# Any successful RS232 Serial control of a projector via a Mac?



## Mark Neisser (Oct 14, 2015)

I have been bashing my head against the wall trying to control any of my 15 projectors via serial commands and my macbook pro.

I am using a USB serial interface with CoolTerm and a cross over serial cable. I see the usb serial driver and looping back pin 2 & 3 shows the exact hex code that should work coming back from the pin. However it doesn't work to turn on the projector.

Power on cmd is: 
0x06 0x14 0x00 0x04 0x00 0x34 0x11 0x00 0x00 0x5D 
but tech support said to run it as:
06 14 00 04 00 34 11 00 00 5D

Anyone doing this successfully on a Mac with any projector. View Sonic said they didn't have one to test it on!!!

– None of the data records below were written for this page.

/-- SLUICE_FLUSH_AGE (R194): a granule has been staged for FLUSH_AGE_US; its block is shipped. -/
def sluiceFlushAge (window block : Nat) (s : State) : State :=
  match s.sluice.stages.find? (fun x => x.window == window && x.block == block) with
  | some x => shipStage x s
  | none => s

end Sys2Proof.Machine
end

Help me Obewon Kanobee, you're my only hope!!!!


----------



## Chris15 (Oct 14, 2015)

Have you got your RS232 pinouts correct?
TxD and RxD swapped are one of the banes of my existence with contractor installations.
If you've got a multi meter, you are looking for -15 ish (anything over 5 is a good start) volts on pin 2 and 3 with respect to pin 5.
Off the top of my head I can't remember which is TxD and which is RxD, but if you unplug the connectors and have voltage on the same pin of both connectors it's wired wrong, you should have the voltage on pin 2 of one of the connectors and pin 3 of the other if that makes any sense.


----------



## Mark Neisser (Oct 14, 2015)

Chris15 said:


> Have you got your RS232 pinouts correct?
> TxD and RxD swapped are one of the banes of my existence with contractor installations.
> If you've got a multi meter, you are looking for -15 ish (anything over 5 is a good start) volts on pin 2 and 3 with respect to pin 5.
> Off the top of my head I can't remember which is TxD and which is RxD, but if you unplug the connectors and have voltage on the same pin of both connectors it's wired wrong, you should have the voltage on pin 2 of one of the connectors and pin 3 of the other if that makes any sense.

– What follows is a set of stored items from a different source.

/-- Rows 6 to 13 for a request whose pieces are known; the checks of row 7 are those of the pieces homed here. Beside a full held-page list a
page on it keeps its own interval, and a copy of a multicast is judged by R42 here and by its group when it is performed (DESIGN CHOICE, log
entry 72). -/
def decidePieces (s : State) (port link : Nat) (whole : Req) (rs : List Req) (agreement : Bool) : Decision :=
  let race := link / 4
  let here := rs.filter (isHome s)
  let mem := here.filter (fun r => addrSpace r.addr == 0)
  let site := (portEntry s port).kind == .site
  -- row 7
  let check := fun (r : Req) =>
    match addrSpace r.addr with
    | 0 => spaceCheck s r.origin r.op r.cls (addrOffset r.addr) r.len
    | 1 => if r.op == .sluicePut || r.op == .sluiceGet then (if pieceOk s s.node r.addr r.origin false then none else some .refusedIsolation)
           else windowCheck s r.origin r.op (addrOffset r.addr) r.len
    | 2 => if agreement then none else ctlCheck s r.party r.origin (addrOffset r.addr) r.len (r.op != .load)
    | _ => some .faultUnmapped
  let combined := whole.op == .confRead || whole.op == .confAtomic
  match (if site || isMessage whole.op then none else ecMiss s race mem) with
  | some m => { disp := .hold 64, whole, emiss := some m }
  | none =>
  match (if site || isMessage whole.op || combined then none else here.findSome? check) with
  | some st => { disp := .refuse st, whole }
  | none =>
  if mem.any (fun r => match ecLook s race r.party (addrOffset r.addr) with | some e => e.fenced | none => fencedAt s (addrOffset r.addr))
      && !isMessage whole.op then { disp := .refuse .domainDown, whole }
  else
  let k := s.link link
  let wr := isWriteOp whole.op
  let page := page4k whole.addr
  let held := k.held.find? (fun h => h.page == page && h.asid == whole.asid && h.tag != whole.tag)
  let recorded := k.held.any (fun h => h.tag == whole.tag)
  -- a line's entry in row 10 holds neither the results of its eviction nor what crosses it (R134, R135; log entry 62)
  let passes := whole.op == .snpRsp || whole.op == .wbDirty || whole.op == .evict
  if wr && held.isSome then { disp := .hold ((held.map (·.slots)).getD 16), whole }
  else if wr && 16 ≤ k.held.length && !recorded then { disp := .hold 16, whole }
  else if mem.any (fun r => s.net.holds.any (fun h => match h with
      | .line l => !passes && (linesOf (addrOffset r.addr) r.len).contains l
      | .page p => (pagesOf (addrOffset r.addr) r.len).contains p)) then { disp := .hold 32, whole }
  else
  let reads := countsAsRead whole.op whole.opf
  let rs := rs.map (queued s)
  if (if reads then 8192 else 4096) ≤ portOutstanding s port reads then { disp := .hold 16, whole }
  else if here.any (fun r => addrSpace r.addr == 1 && r.op == .store && !stageRoom s (addrOffset r.addr)) then { disp := .hold 8, whole, reqs := rs }
  else if whole.op != .domainNotice && !agreement && !creditsFor s (stationOf whole.src) rs then { disp := .hold 8, whole }
  else
  -- row 13
  let provisional := (whole.op == .load || whole.op == .rdShared) && whole.provOk && !opAcquire whole.opf && declares s port 27
    && rs.length == 1 && rs.all (fun r => r.cls == .coherent && isHome s r)
    && (partyRec s whole.party).hotWays != 0
  match provisional, freePtag s port with
  | true, some t => { disp := .provisional, whole, reqs := rs.map (fun r => { r with ptag := some t }) }
  | _, _ => { disp := .accept, whole, reqs := rs }

/-- The disposition of a request header on a link of a port, all rows of Table 04-8. A partner homes no extent, so a snoop from it fails the
check of R131; a piece from another site waits for party 15 (DESIGN CHOICE, log entry 72). The header has no place for DURABLE (Table 04-3), so a
request of a switch plane is taken as not DURABLE (DESIGN CHOICE, log entry 68). -/
def decide' (s : State) (port link : Nat) (h : ReqHdr) : Decision :=
  let pe := portEntry s port
  let onSwitch := pe.kind == .switch
  let op := opOf h.opcode
  -- a copy of a MCAST_STORE is a STORE at that OFFSET here, whatever its NODE field holds (R184)
  let h := if onSwitch && op == some .mcastStore then { h with addr := poolAddr s.node 0 (addrOffset h.addr) } else h
  let memSpace := addrSpace h.addr ≤ 1
  let agreement := onSwitch && isAgreement s h
  let gen := serCmp 16 h.gen s.hw.compGen
  let area := if addrNode h.addr == s.node && addrSpace h.addr == 0 then
      areaCheck s h.origin (op.getD .load) (addrOffset h.addr) h.len else none
  let party := if pe.kind == .partner then pe.party
    else if pe.kind == .site then 15
    else match area with
      | some (g, _) => g.party
      | none => (localParty s h.origin).getD 15
  let origin := if pe.kind == .partner then ⟨s.node, pe.party⟩ else h.origin
  let whole : Req := {
    op := op.getD .load, addr := h.addr, va := h.addr, len := h.len, origin, party, src := .port port link, tag := h.tag
    cls := if pe.kind == .partner then .priv else (classOf h.cls).getD .any, tclass := tclassOf h.tclass
    epoch := h.epoch, gen := h.gen, provOk := h.provOk, opf := h.opf, asid := if pe.kind == .partner then some h.asid else none }
  -- row 1
  if onSwitch && !agreement && gen != .same then
    { disp := .refuse .staleMap, whole, behind := gen == .newer && !s.map.behind.contains h.origin.node }
  else
  -- row 2
  match s.net.tags.find? (fun t => t.port == port && t.tag == h.tag) with
  | some t => { disp := t.disp, whole }
  | none =>
  -- row 3
  if s.map.teardown then { disp := .refuse .staleMap, whole }
  else if pe.kind != .partner && memSpace && s.map.state == .forming then { disp := .refuse .staleMap, whole }
  else if onSwitch && memSpace && (s.map.state != .agreed || !s.map.pool.contains h.origin.node) then
    { disp := .refuse .staleMap, whole }
  else if !s.boot.ready && pe.kind != .partner && memSpace then { disp := .refuse .staleMap, whole }
  else if !s.boot.ready && pe.kind == .partner then { disp := .hold 16383, whole }
  else if s.flush.kind == .power then { disp := .hold 16383, whole }
  else
  -- row 4
  let opBad : Bool := match op with
    | none => true
    | some o => !opOnPort o pe.kind || !lengthOk o h.len h.data h.opf || !flagsOk o h.opf || !opFieldsOk o h.opf
        || (pe.kind == .partner && isCachingOp o && !declares s port 25)
  if opBad then { disp := .refuse .faultPermission, whole }
  else if pe.kind == .partner && 2 ^ 57 ≤ h.addr then { disp := .refuse .faultUnmapped, whole }
  else
  let o := op.getD .load
  let combined := o == .confRead || o == .confAtomic
  -- row 5
  let originBad : Bool :=
    if pe.kind == .partner then pe.party < 2 || 7 < pe.party || isSnoop o || (o == .snpRsp && !answersSnoop s pe.party h)
    else if pe.kind == .site then !pieceOk s (addrNode h.addr) h.addr h.origin true
    else if agreement then false
    else if isMessage o then !messageOk s o h
    else if combined || area.isSome then false
    else (localParty s h.origin).isNone || (h.origin.node == s.node && o != .mcastStore)
  if originBad then { disp := .refuse .refusedIsolation, whole }
  else if tclassOf h.tclass == .maintenance then { disp := .refuse .refusedIsolation, whole }
  else if pe.kind == .partner && tclassOf h.tclass == .mill then { disp := .refuse .faultPermission, whole }
  else
  -- row 6
  if pe.kind == .partner then
    let c := ctxOf s pe.party h.asid
    let whole := { whole with tgen := (c.map (·.gen)).getD 0 }
    match translateWith (cacheLook s (link / 4) pe.party h.asid) c.isSome h.addr h.len o with
    | .miss a => { disp := .hold 64, whole, miss := some a, missAsid := h.asid }
    | .fault st _ => { disp := .refuse st, whole }
    | .pieces ps => decidePieces s port link whole (pieceReqs whole (cutPieces ps)) false
  else decidePieces s port link whole [whole] agreement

Have you gotten it to work on a Mac?


----------



## Mark Neisser (Oct 14, 2015)

Chris15 said:


> Have you got your RS232 pinouts correct?
> TxD and RxD swapped are one of the banes of my existence with contractor installations.
> If you've got a multi meter, you are looking for -15 ish (anything over 5 is a good start) volts on pin 2 and 3 with respect to pin 5.
> Off the top of my head I can't remember which is TxD and which is RxD, but if you unplug the connectors and have voltage on the same pin of both connectors it's wired wrong, you should have the voltage on pin 2 of one of the connectors and pin 3 of the other if that makes any sense.

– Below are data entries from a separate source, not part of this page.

-- ==== Sys2Proof/Machine/Shoal.lean ====
section
/-!
DEFINITION. Codebook slots and their commands (R257 to R262), codebook construction (R263), encoding of sub-vectors (R264) and
the codebook store of each race (R273).
-/
namespace Sys2Proof.Machine

open Sys2Proof

/-! ## Use of slots -/

/-- R260: whether a party may use a slot: its own, or one published in a SHARED_RO extent whose sharing set includes it. -/
def slotUsable (s : State) (party k : Nat) : Bool :=
  ownsSlot s party k || (match slotParty s k with
    | none => false
    | some p => inPrivate.inExtents s (fun e => e.cls == .sharedRo && (extentMembers s.hw.slice e).contains (selfPair s party))
        (slotEntry s p k) 32768)

/-- R259, R261: whether a block or descriptor of a transfer begun at request number `born` matches the slot's codebook. -/
def slotMatches (s : State) (k gen born : Nat) : Bool :=
  let x := slotOf s k
  x.gen == gen && (x.state == .live || (x.state == .retiring && born ≤ x.retiredAt))

/-- R258: a LIVE slot enters RETIRING. A slot without references waits for the period boundary (R261). -/
def retireSlot (k : Nat) (s : State) : State :=
  let now := s.weir.nextId
  let s := setSlot k (fun x => { x with state := .retiring, retiredAt := now, boundary := x.refs != 0 }) s
  { s with weir := { s.weir with nextId := now + 1 } }

/-- Free slots of a party's run, lowest first. -/
def freeSlots (s : State) (party : Nat) : List Nat :=
  (rangeFrom (partyRec s party).cbFirst (partyRec s party).cbCount).filter (fun k => (slotOf s k).state == .free)

/-! ## Book vectors -/

/-- A sub-vector of FP32 values. -/
abbrev Vec := List FVal

/-- Entry c of a book of BF16 patterns, widened exactly. -/
def bookVec (book : List Nat) (d c : Nat) : Vec := ((book.drop (d * c)).take d).map bf16.decode

def Vec.finite (x : Vec) : Bool := x.all FVal.isFin

/-- Squared Euclidean distance in FP32; the order of its accumulation is open (R263). -/
def dist2 (x y : Vec) : Nat :=
  anyOrder (x.length + 2) ((x.zip y).map (fun p => let e := p.1.sub p.2; e.mul e))

/-- The lowest index of least distance. -/
def nearest (x : Vec) : List (Nat × Vec) → Option (Nat × Nat) → Nat
  | [], best => (best.map (·.1)).getD 0
  | (c, y) :: t, best =>
    let e := dist2 x y
    match best with
    | some (b, eb) => nearest x t (if f32lt e eb then some (c, e) else some (b, eb))
    | none => nearest x t (some (c, e))

/-- R264: the code of a sub-vector in a book; one with a NaN or an infinity is code 0. -/
def codeOf (book : List Nat) (d : Nat) (x : Vec) : Nat :=
  if !x.finite then 0 else nearest x ((List.range 256).map (fun c => (c, bookVec book d c))) none

/-- The residual x − cb[p], in FP32. -/
def residual (book : List Nat) (d : Nat) (x : Vec) (p : Nat) : Vec :=
  (x.zip (bookVec book d p)).map (fun q => fp32.round (q.1.sub q.2))

/-- The codes of a sub-vector, primary then residual with TWO_STAGE (R252, R264). -/
def codesOf (k : Slot) (x : Vec) : List Nat :=
  let d := dOf k.dCode
  let p := codeOf k.book d x
  if k.two then
    if !x.finite then [0, 0] else [p, codeOf k.resid d (residual k.book d x p)]
  else [p]

/-- R254: the BF16 patterns a code expands to. -/
def expandCode (k : Slot) (p r : Nat) : List Nat :=
  let d := dOf k.dCode
  if k.two then
    ((bookVec k.book d p).zip (bookVec k.resid d r)).map (fun q => bf16.encode (fp32.round (q.1.add q.2)))
  else (k.book.drop (d * p)).take d

/-! ## Building a book (R263) -/

/-- Sum in index order, rounded at each addition, and divided by the count. -/
def meanVec (d : Nat) (xs : List Vec) : Vec :=
  let add := fun (a x : Vec) => (a.zip x).map (fun p => fp32.round (p.1.add p.2))
  match xs with
  | [] => List.replicate d (.fin false 0 0)
  | x :: t => (t.foldl add x).map (fun e => fp32.round (e.div (.fin false xs.length 0)))

/-- The sample index farthest from its centroid and not yet taken, ties to the lowest. -/
def farthest (sample : List Vec) (assign : List Nat) (cent : List Vec) (taken : List Nat) : Nat :=
  let go := fun (best : Option (Nat × Nat)) (i : Nat) =>
    if taken.contains i then best
    else
      let e := dist2 (nth [] sample i) (nth [] cent (nth 0 assign i))
      match best with
      | some (b, eb) => if f32lt eb e then some (i, e) else some (b, eb)
      | none => some (i, e)
  (((List.range sample.length).foldl go none).map (·.1)).getD 0

/-- A centroid for which no sample is left to be taken, which R263 does not state (log entry 70). -/
def spareVec (d c : Nat) (cent : List Vec) : Vec :=
  (List.range d).map (fun e => fp32.decode (Config.spareCentroid ((c, Int.ofNat e) :: cent.flatMap (fun v => v.map FVal.key)) % 2 ^ 32))

/-- One iteration of the procedure of R263. -/
def iterate (d : Nat) (sample : List Vec) (cent : List Vec) : List Vec :=
  let assign := sample.map (fun x => nearest x ((cent.zipIdx).map (fun q => (q.2, q.1))) none)
  let step := fun (st : List Vec × List Nat) (c : Nat) =>
    let mine := ((sample.zip assign).filter (fun p => p.2 == c)).map (·.1)
    if mine.isEmpty && sample.length ≤ st.2.length then (setNth st.1 c (spareVec d c st.1), st.2)
    else if mine.isEmpty then
      let i := farthest sample assign st.1 st.2
      (setNth st.1 c (nth [] sample i), i :: st.2)
    else (setNth st.1 c (meanVec d mine), st.2)
  ((List.range 256).foldl step (cent, [])).1

def iterateN (d : Nat) (sample : List Vec) : Nat → List Vec → List Vec
  | 0, cent => cent
  | n + 1, cent => iterateN d sample n (iterate d sample cent)

/-- The book built from V sub-vectors; none where no sampled sub-vector is finite. -/
def buildBook (d : Nat) (vs : List Vec) : Option (List Nat) :=
  let v := vs.length
  let m := min v 65536
  let sample := ((List.range m).map (fun i => nth [] vs (i * v / m))).filter Vec.finite
  if sample.isEmpty then none
  else
    let cent := (List.range 256).map (fun c => nth [] sample (c * sample.length / 256))
    some ((iterateN d sample 8 cent).flatMap (fun x => x.map bf16.encode))

/-- Sub-vectors of d elements. -/
def subVecs (d : Nat) : Nat → List FVal → List Vec
  | 0, _ => []
  | n + 1, xs => if xs.length < d then [] else xs.take d :: subVecs d n (xs.drop d)

/-- Both books of a slot from BF16 elements. -/
def buildBooksOf (dCode : Nat) (two : Bool) (elems : List Nat) : Option (List Nat × List Nat) :=
  let d := dOf dCode
  let vs := subVecs d elems.length (elems.map bf16.decode)
  match buildBook d vs with
  | none => none
  | some b =>
    if two then
      match buildBook d (vs.map (fun x => residual b d x (codeOf b d x))) with
      | none => none
      | some r => some (b, r)
    else some (b, [])

/-- A built slot made LIVE: the books written to its array entry and its device copy (R258). -/
def goLive (party k dCode : Nat) (two : Bool) (b r : List Nat) (s : State) : State :=
  let s := writeArray party k 0x1000 (bytes16 b) s
  let s := if two then writeArray party k 0x3000 (bytes16 r) s else s
  setSlot k (fun x => { x with state := .live, gen := (x.gen + 1) % 65536, dCode, two, book := b, resid := r }) s

/-! ## Codebook stores (R273) -/

def raceExp (s : State) (race : Nat) : RaceExp := Tbl.get {} s.shoal.races race

def updRace (race : Nat) (f : RaceExp → RaceExp) (s : State) : State :=
  { s with shoal := { s.shoal with races := Tbl.upd {} s.shoal.races race f } }

/-- Bytes of a resident copy. -/
def copyBytes (x : Slot) : Nat := (512 * dOf x.dCode * (if x.two then 2 else 1) + 1023) / 1024 * 1024

/-- Codebook store bytes of a race that a party's books may use: those of the region, or in a sealed image the party's share of it (R17). -/
def cbStoreBytes (s : State) (party : Nat) : Nat :=
  let region := (if s.hw.settings.basinCb == 0 then 2 else s.hw.settings.basinCb) * 1048576
  if isSealed s then min region ((partyRec s party).cbStoreKib * 1024) else region

/-- Whether a race's blocks in flight, running built-in operations or firings use a copy (R273); a piece of an ATTENTION descriptor uses its
copies only while it is done. -/
def copyInUse (s : State) (race k : Nat) : Bool :=
  let r := raceExp s race
  r.queue.any (fun w => w.slot == k) || r.input.any (fun p => p.ref == some k)
  || s.rill.jobs.any (fun j => j.kind == 1 && j.race == race && j.slots.contains k)
  || s.rill.firings.any (fun f => f.action == 0 && bits f.dst 61 3 == race && f.slots.contains k)

/-- A copy made resident, copies not in use dropped least-recently-used first; none while it does not fit (R273). -/
def makeResident (race slot party : Nat) (s : State) : Option State :=
  let st := (raceExp s race).store
  if st.any (fun c => c.1 == slot) then
    some (updRace race (fun r => { r with store := (r.store.filter (fun c => c.1 == slot)) ++ r.store.filter (fun c => c.1 != slot) }) s)
  else
    let limit := cbStoreBytes s party
    let need := copyBytes (slotOf s slot)
    let mine := fun (c : Nat × Nat) => !isSealed s || c.2 == party
    let used := fun (l : List (Nat × Nat)) => ((l.filter mine).map (fun c => copyBytes (slotOf s c.1))).sum
    let drop := fun (l : List (Nat × Nat)) (c : Nat × Nat) =>
      if used l + need ≤ limit || !mine c || copyInUse s race c.1 then l else l.filter (· != c)
    let kept := st.reverse.foldl drop st
    if used kept + need ≤ limit then some (updRace race (fun r => { r with store := (slot, party) :: kept }) s) else none

/-! ## Slots becoming free, and the commands (R258, R262) -/

def updCb (party : Nat) (f : CbCtl → CbCtl) (s : State) : State :=
  { s with shoal := { s.shoal with ctl := Tbl.upd {} s.shoal.ctl party f } }

/-- REASON codes of CB_STATUS. -/
def cbBadState : Nat := 1
def cbBadField : Nat := 2
def cbBadLocation : Nat := 3
def cbNotOwner : Nat := 4

/-- The outcome of a command reported. -/
def cbAnswer (party slot result reason : Nat) (s : State) : State :=
  let x := slotOf s slot
  updCb party (fun c => { c with slot, state := x.state, gen := x.gen, result, reason, waiting := none }) s

/-- R262: an INSTALL whose target may be acted on. -/
def installNow (party : Nat) (v : W64) (s : State) : State :=
  let k := field v 0 12
  let gen := field v 44 16
  let dCode := field v 42 2
  let two := flag v 41
  let old := field v 28 12
  let a := slotEntry s party k
  let base := Tbl.get 0 s.shoal.base party
  let x := slotOf s k
  if !ownsSlot s party k || (flag v 40 && !ownsSlot s party old) then cbAnswer party k 2 cbNotOwner s
  else if addrNode base != s.node || addrSpace base != 0 || base % 32768 != 0 || !entryPlaced s party k then
    cbAnswer party k 2 cbBadLocation s
  else if x.state == .live || x.state == .building then cbAnswer party k 2 cbBadState s
  else if flag v 40 && (slotOf s old).state != .live then cbAnswer party k 2 cbBadState s
  else if x.gen == gen && !x.book.isEmpty then cbAnswer party k 2 cbBadField s
  else if x.state == .retiring then
    updCb party (fun c => { c with slot := k, state := x.state, gen := x.gen, result := 1, reason := 0, waiting := some v }) s
  else
    let n := 256 * dOf dCode
    match shufelRead s party (a + 0x1000) (2 * n), (if two then shufelRead s party (a + 0x3000) (2 * n) else (.ok, [])) with
    | (.ok, b), (.ok, r) =>
      let s := countRange party (addrOffset a) 32768 s
      let s := setSlot k (fun x => { x with state := .live, gen, dCode, two, book := words16 n b
                                            resid := if two then words16 n r else [] }) s
      let s := if flag v 40 then retireSlot old s else s
      cbAnswer party k 0 0 s
    | _, _ => cbAnswer party k 2 cbBadLocation s

/-- R262: RELEASE. -/
def releaseNow (party : Nat) (v : W64) (s : State) : State :=
  let k := field v 0 12
  if !ownsSlot s party k then cbAnswer party k 2 cbNotOwner s
  else if (slotOf s k).state == .live then cbAnswer party k 0 0 (retireSlot k s)
  else cbAnswer party k 0 0 s

def cbQueryNow (party : Nat) (v : W64) (s : State) : State :=
  let k := field v 0 12
  if !ownsSlot s party k then cbAnswer party k 2 cbNotOwner s else cbAnswer party k 0 0 s

/-- A CB_CTL command (Table 10-5): ignored with CMD_DROP while RESULT is BUSY. -/
def cbCommand (party cmd : Nat) (v : W64) (s : State) : State :=
  if !s.boot.ready then logIgnored party (partyReg party 0x058) v.toNat s
  else if (Tbl.get {} s.shoal.ctl party).result == 1 then updCb party (fun c => { c with cmdDrop := true }) s
  else match cmd with
    | 1 => installNow party v s
    | 2 => releaseNow party v s
    | 3 => cbQueryNow party v s
    | _ => logIgnored party (partyReg party 0x058) v.toNat s

/-- INSTALLs that waited for a slot go on. -/
def retryInstalls (k : Nat) (s : State) : State :=
  (List.range 8).foldl (fun s p => match (Tbl.get {} s.shoal.ctl p).waiting with
    | some v => if field v 0 12 == k then installNow p v (updCb p (fun c => { c with waiting := none, result := 0 }) s) else s
    | none => s) s

/-- R258, R261: a RETIRING slot without references becomes FREE. -/
def freeSlot (k : Nat) (s : State) : State :=
  let x := slotOf s k
  if x.state == .retiring && x.refs == 0 && x.boundary then
    let s := setSlot k (fun x => { x with state := .free, boundary := false }) s
    let rs := Tbl.mapVal (fun (r : RaceExp) => { r with store := r.store.filter (fun c => c.1 != k) }) s.shoal.races
    let s := { s with shoal := { s.shoal with races := rs } }
    retryInstalls k s
  else s

/-- A slot of the party is in use (R257). -/
def slotsInUse (s : State) (party : Nat) : Bool :=
  (rangeFrom (partyRec s party).cbFirst (partyRec s party).cbCount).any (fun k => (slotOf s k).state != .free)

/-- R257: a write to CODEBOOK_BASE. -/
def writeCbBase (party : Nat) (v : W64) (s : State) : State :=
  if slotsInUse s party then logIgnored party (partyReg party 0x050) v.toNat s
  else { s with shoal := { s.shoal with base := Tbl.put s.shoal.base party (at' (field v 15 49) 15) } }

/-- INSTALL (R262). -/
def execInstall (party : Fin 8) (v : W64) (s : State) : Host.Outcome State Fault Refusal := .next (cbCommand party 1 v s)

/-- RELEASE (R262). -/
def execRelease (party : Fin 8) (v : W64) (s : State) : Host.Outcome State Fault Refusal := .next (cbCommand party 2 v s)

/-- CB_QUERY (R262). -/
def execCbQuery (party : Fin 8) (v : W64) (s : State) : Host.Outcome State Fault Refusal := .next (cbCommand party 3 v s)

/-- CODEBOOK_BASE_WRITE (R257). -/
def execCodebookBaseWrite (party : Fin 8) (v : W64) (s : State) : Host.Outcome State Fault Refusal :=
  .next (writeCbBase party v s)

/-- SLOT_FREED (R261). -/
def execSlotFreed (k : Nat) (s : State) : Host.Outcome State Fault Refusal := .next (freeSlot k s)

end Sys2Proof.Machine
end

My pin set up seems odd. There is NO GROUND (no tone on pin 5 from ANY PIN) that connects and my pin out set up seems strange.


----------



## Mark Neisser (Oct 14, 2015)

Mark Neisser said:


> My pin set up seems odd. There is NO GROUND (no tone on pin 5 from ANY PIN) that connects and my pin out set up seems strange.View attachment 12552


OK, so now I think the pin out may be correct, but the volt meter on 2 gives me nothing. Is the current sent all the time or only when data is sent?


----------



## FMEng (Oct 16, 2015)

For troubleshooting RS232, there are two things I routinely do. First, get yourself a "null modem." It's an adapter with a DB9F and DB9M. All it does is swap pins 2 and 3, but it allows a quick test to see if the cable doesn't match the equipment. Radio Shack used to have them, but not sure now.
http://www.cablewholesale.com/produ...o DB9 Female&gclid=COTZ9IydyMgCFU9ffgodFfcJOw

Secondly, get a DB9F and wire pin 2 to pin 3 to make a loopback adapter. Turn local echo off on the terminal program. If the port is working, you will see what you type on the screen with the loopback plugged in, and it'll stop when you unplug it. That confirms whether the driver and port is working.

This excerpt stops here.